[Collection entries]
============

/-! ## The tables, read through an update -/

@[simp] theorem State.static_setBerth (s : State) (b : BerthId) (r : Berth) (i : BerthId) : (s.setBerth b r).static i = s.static i := rfl
@[simp] theorem State.static_setSup (s : State) (b : BerthId) (r : Supervision) (i : BerthId) : (s.setSup b r).static i = s.static i := rfl
@[simp] theorem State.static_setChan (s : State) (b : BerthId) (c : Channels) (i : BerthId) : (s.setChan b c).static i = s.static i := rfl
@[simp] theorem State.static_setBlock (s : State) (b : BerthId) (k : BlockScan) (i : BerthId) : (s.setBlock b k).static i = s.static i := rfl
@[simp] theorem State.static_setOwq (s : State) (q : List OwnWrite) (i : BerthId) : (s.setOwq q).static i = s.static i := rfl
@[simp] theorem State.static_setLog (s : State) (l : Log) (i : BerthId) : (s.setLog l).static i = s.static i := rfl
@[simp] theorem State.static_setBudget (s : State) (u : Budget) (i : BerthId) : (s.setBudget u).static i = s.static i := rfl
@[simp] theorem State.static_setHolds (s : State) (h : List Hold) (i : BerthId) : (s.setHolds h).static i = s.static i := rfl
@[simp] theorem State.static_setPorts (s : State) (p : Ports) (i : BerthId) : (s.setPorts p).static i = s.static i := rfl
@[simp] theorem State.static_setScan (s : State) (e : ScanEngine) (i : BerthId) : (s.setScan e).static i = s.static i := rfl
@[simp] theorem State.static_setTimer (s : State) (m : TimerBank) (i : BerthId) : (s.setTimer m).static i = s.static i := rfl
@[simp] theorem State.static_setOwed (s : State) (b' : BerthId) (o : Owed) (i : BerthId) : (s.setOwed b' o).static i = s.static i := rfl
@[simp] theorem State.static_setLoader (s : State) (l : Loader) (i : BerthId) : (s.setLoader l).static i = s.static i := rfl
@[simp] theorem State.static_setGroupTaken (s : State) (g : GroupId) (x : Bool) (i : BerthId) : (s.setGroupTaken g x).static i = s.static i := rfl

@[simp] theorem State.threshold_setBerth (s : State) (b : BerthId) (r : Berth) (i : Nat) : (s.setBerth b r).threshold i = s.threshold i := rfl
@[simp] theorem State.threshold_setSup (s : State) (b : BerthId) (r : Supervision) (i : Nat) : (s.setSup b r).threshold i = s.threshold i := rfl
@[simp] theorem State.threshold_setChan (s : State) (b : BerthId) (c : Channels) (i : Nat) : (s.setChan b c).threshold i = s.threshold i := rfl
@[simp] theorem State.threshold_setBlock (s : State) (b : BerthId) (k : BlockScan) (i : Nat) : (s.setBlock b k).threshold i = s.threshold i := rfl
@[simp] theorem State.threshold_setOwq (s : State) (q : List OwnWrite) (i : Nat) : (s.setOwq q).threshold i = s.threshold i := rfl
@[simp] theorem State.threshold_setLog (s : State) (l : Log) (i : Nat) : (s.setLog l).threshold i = s.threshold i := rfl
@[simp] theorem State.threshold_setBudget (s : State) (u : Budget) (i : Nat) : (s.setBudget u).threshold i = s.threshold i := rfl
@[simp] theorem State.threshold_setHolds (s : State) (h : List Hold) (i : Nat) : (s.setHolds h).threshold i = s.threshold i := rfl
@[simp] theorem State.threshold_setPorts (s : State) (p : Ports) (i : Nat) : (s.setPorts p).threshold i = s.threshold i := rfl
@[simp] theorem State.threshold_setScan (s : State) (e : ScanEngine) (i : Nat) : (s.setScan e).threshold i = s.threshold i := rfl
@[simp] theorem State.threshold_setTimer (s : State) (m : TimerBank) (i : Nat) : (s.setTimer m).threshold i = s.threshold i := rfl
@[simp] theorem State.threshold_setOwed (s : State) (b' : BerthId) (o : Owed) (i : Nat) : (s.setOwed b' o).threshold i = s.threshold i := rfl
@[simp] theorem State.threshold_setLoader (s : State) (l : Loader) (i : Nat) : (s.setLoader l).threshold i = s.threshold i := rfl
@[simp] theorem State.threshold_setGroupTaken (s : State) (g : GroupId) (x : Bool) (i : Nat) : (s.setGroupTaken g x).threshold i = s.threshold i := rfl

============

▶ [WHAT TO PRODUCE] Beginning with the line that contains "c).threshold i = s.threshold i := rfl", each line of the records above through the last one must be printed word for word.

▶ [ANSWER SECTION]
@[simp] theorem State.threshold_setChan (s : State) (b : BerthId) (c : Channels) (i : Nat) : (s.setChan b c).threshold i = s.threshold i := rfl
@[simp] theorem State.threshold_setBlock (s : State) (b : BerthId) (k : BlockScan) (i : Nat) : (s.setBlock b k).threshold i = s.threshold i := rfl
@[simp] theorem State.threshold_setOwq (s : State) (q : List OwnWrite) (i : Nat) : (s.setOwq q).threshold i = s.threshold i := rfl
@[simp] theorem State.threshold_setLog (s : State) (l : Log) (i : Nat) : (s.setLog l).threshold i = s.threshold i := rfl
@[simp] theorem State.threshold_setBudget (s : State) (u : Budget) (i : Nat) : (s.setBudget u).threshold i = s.threshold i := rfl
@[simp] theorem State.threshold_setHolds (s : State) (h : List Hold) (i : Nat) : (s.setHolds h).threshold i = s.threshold i := rfl
@[simp] theorem State.threshold_setPorts (s : State) (p : Ports) (i : Nat) : (s.setPorts p).threshold i = s.threshold i := rfl
@[simp] theorem State.threshold_setScan (s : State) (e : ScanEngine) (i : Nat) : (s.setScan e).threshold i = s.threshold i := rfl
@[simp] theorem State.threshold_setTimer (s : State) (m : TimerBank) (i : Nat) : (s.setTimer m).threshold i = s.threshold i := rfl
@[simp] theorem State.threshold_setOwed (s : State) (b' : BerthId) (o : Owed) (i : Nat) : (s.setOwed b' o).threshold i = s.threshold i := rfl
@[simp] theorem State.threshold_setLoader (s : State) (l : Loader) (i : Nat) : (s.setLoader l).threshold i = s.threshold i := rfl
@[simp] theorem State.threshold_setGroupTaken (s : State) (g : GroupId) (x : Bool) (i : Nat) : (s.setGroupTaken g x).threshold i = s.threshold i := rfl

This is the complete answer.